• **Data extracts**
┏━━

theorem State.xcCopyDone_frame (W : Nat) (hW : 1073741824 &&& W = 1073741824) (s : State) : (State.xcCopyDone s).hide W = s.hide W := by
  refine hide_mono _ _ hW ?_
  unfold State.xcCopyDone
  repeat' (first | with_reducible rfl | simp only [State.setXcPage_frame, Nat.reduceAnd, hide_ite, snd_ite, foldS_frame, whenS_frame, foldl_frame, ite_self, implies_true, mk_leaf, State.hideU, Ce.hide, Glb.hide, Flt.hide, Hif.hide, Sec.hide, Stp.hide, pick, Nat.reduceEqDiff, reduceIte] | with_reducible refine (foldS_frame _ _ _ (fun _ _ => ?_) _).trans ?_ | with_reducible refine (whenS_frame _ _ _ _ (fun _ => ?_)).trans ?_ | split)

theorem State.fabricCommit_frame (W : Nat) (hW : 825707462656 &&& W = 825707462656) (s : State) : (State.fabricCommit s).hide W = s.hide W := by
  refine hide_mono _ _ hW ?_
  unfold State.fabricCommit
  repeat' (first | with_reducible rfl | simp only [State.cnfSwap_frame, State.tswSwap_frame, State.xcSwap_frame, Nat.reduceAnd, hide_ite, snd_ite, foldS_frame, whenS_frame, foldl_frame, ite_self, implies_true, mk_leaf, State.hideU, Ce.hide, Glb.hide, Flt.hide, Hif.hide, Sec.hide, Stp.hide, pick, Nat.reduceEqDiff, reduceIte] | with_reducible refine (foldS_frame _ _ _ (fun _ _ => ?_) _).trans ?_ | with_reducible refine (whenS_frame _ _ _ _ (fun _ => ?_)).trans ?_ | split)

theorem execCopybackDone_frame (W : Nat) (hW : 825707464736 &&& W = 825707464736) (p : Paged) (s : State) : (after1 (execCopybackDone p) s).hide W = s.hide W := by
  refine hide_mono _ _ hW ?_
  unfold after1 execCopybackDone
  repeat' (first | with_reducible rfl | simp only [State.cnfCopyDone_frame, State.tswCopyDone_frame, State.xcCopyDone_frame, Nat.reduceAnd, hide_ite, snd_ite, foldS_frame, whenS_frame, foldl_frame, ite_self, implies_true, mk_leaf, State.hideU, Ce.hide, Glb.hide, Flt.hide, Hif.hide, Sec.hide, Stp.hide, pick, Nat.reduceEqDiff, reduceIte] | with_reducible refine (foldS_frame _ _ _ (fun _ _ => ?_) _).trans ?_ | with_reducible refine (whenS_frame _ _ _ _ (fun _ => ?_)).trans ?_ | split)

theorem State.dropTus_frame (W : Nat) (hW : 1073741824 &&& W = 1073741824) (m g k : Nat) (s : State) : (State.dropTus m g k s).hide W = s.hide W := by
  refine hide_mono _ _ hW ?_
  unfold State.dropTus
  repeat' (first | with_reducible rfl | simp only [Nat.reduceAnd, hide_ite, snd_ite, foldS_frame, whenS_frame, foldl_frame, ite_self, implies_true, mk_leaf, State.hideU, Ce.hide, Glb.hide, Flt.hide, Hif.hide, Sec.hide, Stp.hide, pick, Nat.reduceEqDiff, reduceIte] | with_reducible refine (foldS_frame _ _ _ (fun _ _ => ?_) _).trans ?_ | with_reducible refine (whenS_frame _ _ _ _ (fun _ => ?_)).trans ?_ | split)

theorem State.lomapSet_frame (W : Nat) (hW : 13958643712 &&& W = 13958643712) (m st tu11 : Nat) (s : State) : (State.lomapSet m st tu11 s).hide W = s.hide W := by
  refine hide_mono _ _ hW ?_
  unfold State.lomapSet
  repeat' (first | with_reducible rfl | simp only [State.dropTus_frame, Nat.reduceAnd, hide_ite, snd_ite, foldS_frame, whenS_frame, foldl_frame, ite_self, implies_true, mk_leaf, State.hideU, Ce.hide, Glb.hide, Flt.hide, Hif.hide, Sec.hide, Stp.hide, pick, Nat.reduceEqDiff, reduceIte] | with_reducible refine (foldS_frame _ _ _ (fun _ _ => ?_) _).trans ?_ | with_reducible refine (whenS_frame _ _ _ _ (fun _ => ?_)).trans ?_ | split)

theorem State.ohSet_frame (W : Nat) (hW : 18790481920 &&& W = 18790481920) (code : Nat) (t : Word) (v : Nat) (s : State) : (State.ohSet code t v s).hide W = s.hide W := by
  refine hide_mono _ _ hW ?_
  unfold State.ohSet
  repeat' (first | with_reducible rfl | simp only [State.modPort_frame, State.setHoSrc_frame, State.setLo_frame, State.setPath_frame, Nat.reduceAnd, hide_ite, snd_ite, foldS_frame, whenS_frame, foldl_frame, ite_self, implies_true, mk_leaf, State.hideU, Ce.hide, Glb.hide, Flt.hide, Hif.hide, Sec.hide, Stp.hide, pick, Nat.reduceEqDiff, reduceIte] | with_reducible refine (foldS_frame _ _ _ (fun _ _ => ?_) _).trans ?_ | with_reducible refine (whenS_frame _ _ _ _ (fun _ => ?_)).trans ?_ | split)

theorem State.traceSet_frame (W : Nat) (hW : 20954744832 &&& W = 20954744832) (o : TraceOp) (s : State) : (State.traceSet o s).hide W = s.hide W := by
  refine hide_mono _ _ hW ?_
  unfold State.traceSet
  repeat' (first | with_reducible rfl | simp only [State.setTim_frame, State.setTrace_frame, State.timUpdate_frame, Nat.reduceAnd, hide_ite, snd_ite, foldS_frame, whenS_frame, foldl_frame, ite_self, implies_true, mk_leaf, State.hideU, Ce.hide, Glb.hide, Flt.hide, Hif.hide, Sec.hide, Stp.hide, pick, Nat.reduceEqDiff, reduceIte] | with_reducible refine (foldS_frame _ _ _ (fun _ _ => ?_) _).trans ?_ | with_reducible refine (whenS_frame _ _ _ _ (fun _ => ?_)).trans ?_ | split)

theorem State.pmCfg_frame (W : Nat) (hW : 16777216 &&& W = 16777216) (scope i : Nat) (on : Bool) (s : State) : (State.pmCfg scope i on s).hide W = s.hide W := by
  refine hide_mono _ _ hW ?_
  unfold State.pmCfg
  repeat' (first | with_reducible rfl | simp only [Nat.reduceAnd, hide_ite, snd_ite, foldS_frame, whenS_frame, foldl_frame, ite_self, implies_true, mk_leaf, State.hideU, Ce.hide, Glb.hide, Flt.hide, Hif.hide, Sec.hide, Stp.hide, pick, Nat.reduceEqDiff, reduceIte] | with_reducible refine (foldS_frame _ _ _ (fun _ _ => ?_) _).trans ?_ | with_reducible refine (whenS_frame _ _ _ _ (fun _ => ?_)).trans ?_ | split)

theorem State.putRecord_frame (W : Nat) (hW : 16 &&& W = 16) (a : DWord) (b : List Byte) (s : State) : (State.putRecord a b s).2.hide W = s.hide W := by
  refine hide_mono _ _ hW ?_
  unfold State.putRecord
  repeat' (first | with_reducible rfl | simp only [State.dma_frame, Nat.reduceAnd, hide_ite, snd_ite, foldS_frame, whenS_frame, foldl_frame, ite_self, implies_true, mk_leaf, State.hideU, Ce.hide, Glb.hide, Flt.hide, Hif.hide, Sec.hide, Stp.hide, pick, Nat.reduceEqDiff, reduceIte] | with_reducible refine (foldS_frame _ _ _ (fun _ _ => ?_) _).trans ?_ | with_reducible refine (whenS_frame _ _ _ _ (fun _ => ?_)).trans ?_ | split)

theorem State.resClaim_frame (W : Nat) (hW : 6301728 &&& W = 6301728) (ring rtype i lease : Nat) (s : State) : (State.resClaim ring rtype i lease s).2.hide W = s.hide W := by
  refine hide_mono _ _ hW ?_
  unfold State.resClaim
  repeat' (first | with_reducible rfl | simp only [State.hostClaim_frame, State.lockClaim_frame, Nat.reduceAnd, hide_ite, snd_ite, foldS_frame, whenS_frame, foldl_frame, ite_self, implies_true, mk_leaf, State.hideU, Ce.hide, Glb.hide, Flt.hide, Hif.hide, Sec.hide, Stp.hide, pick, Nat.reduceEqDiff, reduceIte] | with_reducible refine (foldS_frame _ _ _ (fun _ _ => ?_) _).trans ?_ | with_reducible refine (whenS_frame _ _ _ _ (fun _ => ?_)).trans ?_ | split)

theorem State.resRelease_frame (W : Nat) (hW : 6301728 &&& W = 6301728) (ring rtype i : Nat) (s : State) : (State.resRelease ring rtype i s).hide W = s.hide W := by
  refine hide_mono _ _ hW ?_
  unfold State.resRelease
  repeat' (first | with_reducible rfl | simp only [State.hostRelease_frame, State.lockRelease_frame, Nat.reduceAnd, hide_ite, snd_ite, foldS_frame, whenS_frame, foldl_frame, ite_self, implies_true, mk_leaf, State.hideU, Ce.hide, Glb.hide, Flt.hide, Hif.hide, Sec.hide, Stp.hide, pick, Nat.reduceEqDiff, reduceIte] | with_reducible refine (foldS_frame _ _ _ (fun _ _ => ?_) _).trans ?_ | with_reducible refine (whenS_frame _ _ _ _ (fun _ => ?_)).trans ?_ | split)

theorem State.apply_frame (W : Nat) (hW : 17385514969140 &&& W = 17385514969140) (ring : Nat) (c : Cmd) (s : State) : (State.apply ring c s).2.hide W = s.hide W := by
  refine hide_mono _ _ hW ?_
  unfold State.apply
  repeat' (first | with_reducible rfl | simp only [State.cnfCreate_frame, State.cnfDestroy_frame, State.cnfJoin_frame, State.cnfLeave_frame, State.cnfModify_frame, State.dccAuthCfg_frame, State.fabricCommit_frame, State.gfpClose_frame, State.gfpFlush_frame, State.gfpOpen_frame, State.keyErase_frame, State.keyLoad_frame, State.lomapSet_frame, State.ohSet_frame, State.pmCfg_frame, State.protCmd_frame, State.protGroup_frame, State.putRecord_frame, State.resClaim_frame, State.resRelease_frame, State.setTrace_frame, State.sigSet_frame, State.streamClose_frame, State.streamFlush_frame, State.streamOpen_frame, State.toneLoad_frame, State.traceSet_frame, State.tribCfg_frame, State.tswFill_frame, State.tswPatch_frame, State.tswReadRec_frame, State.tswSet_frame, State.xcSet_frame, Nat.reduceAnd, hide_ite, snd_ite, foldS_frame, whenS_frame, foldl_frame, ite_self, implies_true, mk_leaf, State.hideU, Ce.hide, Glb.hide, Flt.hide, Hif.hide, Sec.hide, Stp.hide, pick, Nat.reduceEqDiff, reduceIte] | with_reducible refine (foldS_frame _ _ _ (fun _ _ => ?_) _).trans ?_ | with_reducible refine (whenS_frame _ _ _ _ (fun _ => ?_)).trans ?_ | split)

┗━━

Above are some lines. Repeat exactly, and only, those from the line that has "unfold State.resRelease" through the line that has "unfold State.apply".

• **Written answer**
  unfold State.resRelease
  repeat' (first | with_reducible rfl | simp only [State.hostRelease_frame, State.lockRelease_frame, Nat.reduceAnd, hide_ite, snd_ite, foldS_frame, whenS_frame, foldl_frame, ite_self, implies_true, mk_leaf, State.hideU, Ce.hide, Glb.hide, Flt.hide, Hif.hide, Sec.hide, Stp.hide, pick, Nat.reduceEqDiff, reduceIte] | with_reducible refine (foldS_frame _ _ _ (fun _ _ => ?_) _).trans ?_ | with_reducible refine (whenS_frame _ _ _ _ (fun _ => ?_)).trans ?_ | split)

theorem State.apply_frame (W : Nat) (hW : 17385514969140 &&& W = 17385514969140) (ring : Nat) (c : Cmd) (s : State) : (State.apply ring c s).2.hide W = s.hide W := by
  refine hide_mono _ _ hW ?_
  unfold State.apply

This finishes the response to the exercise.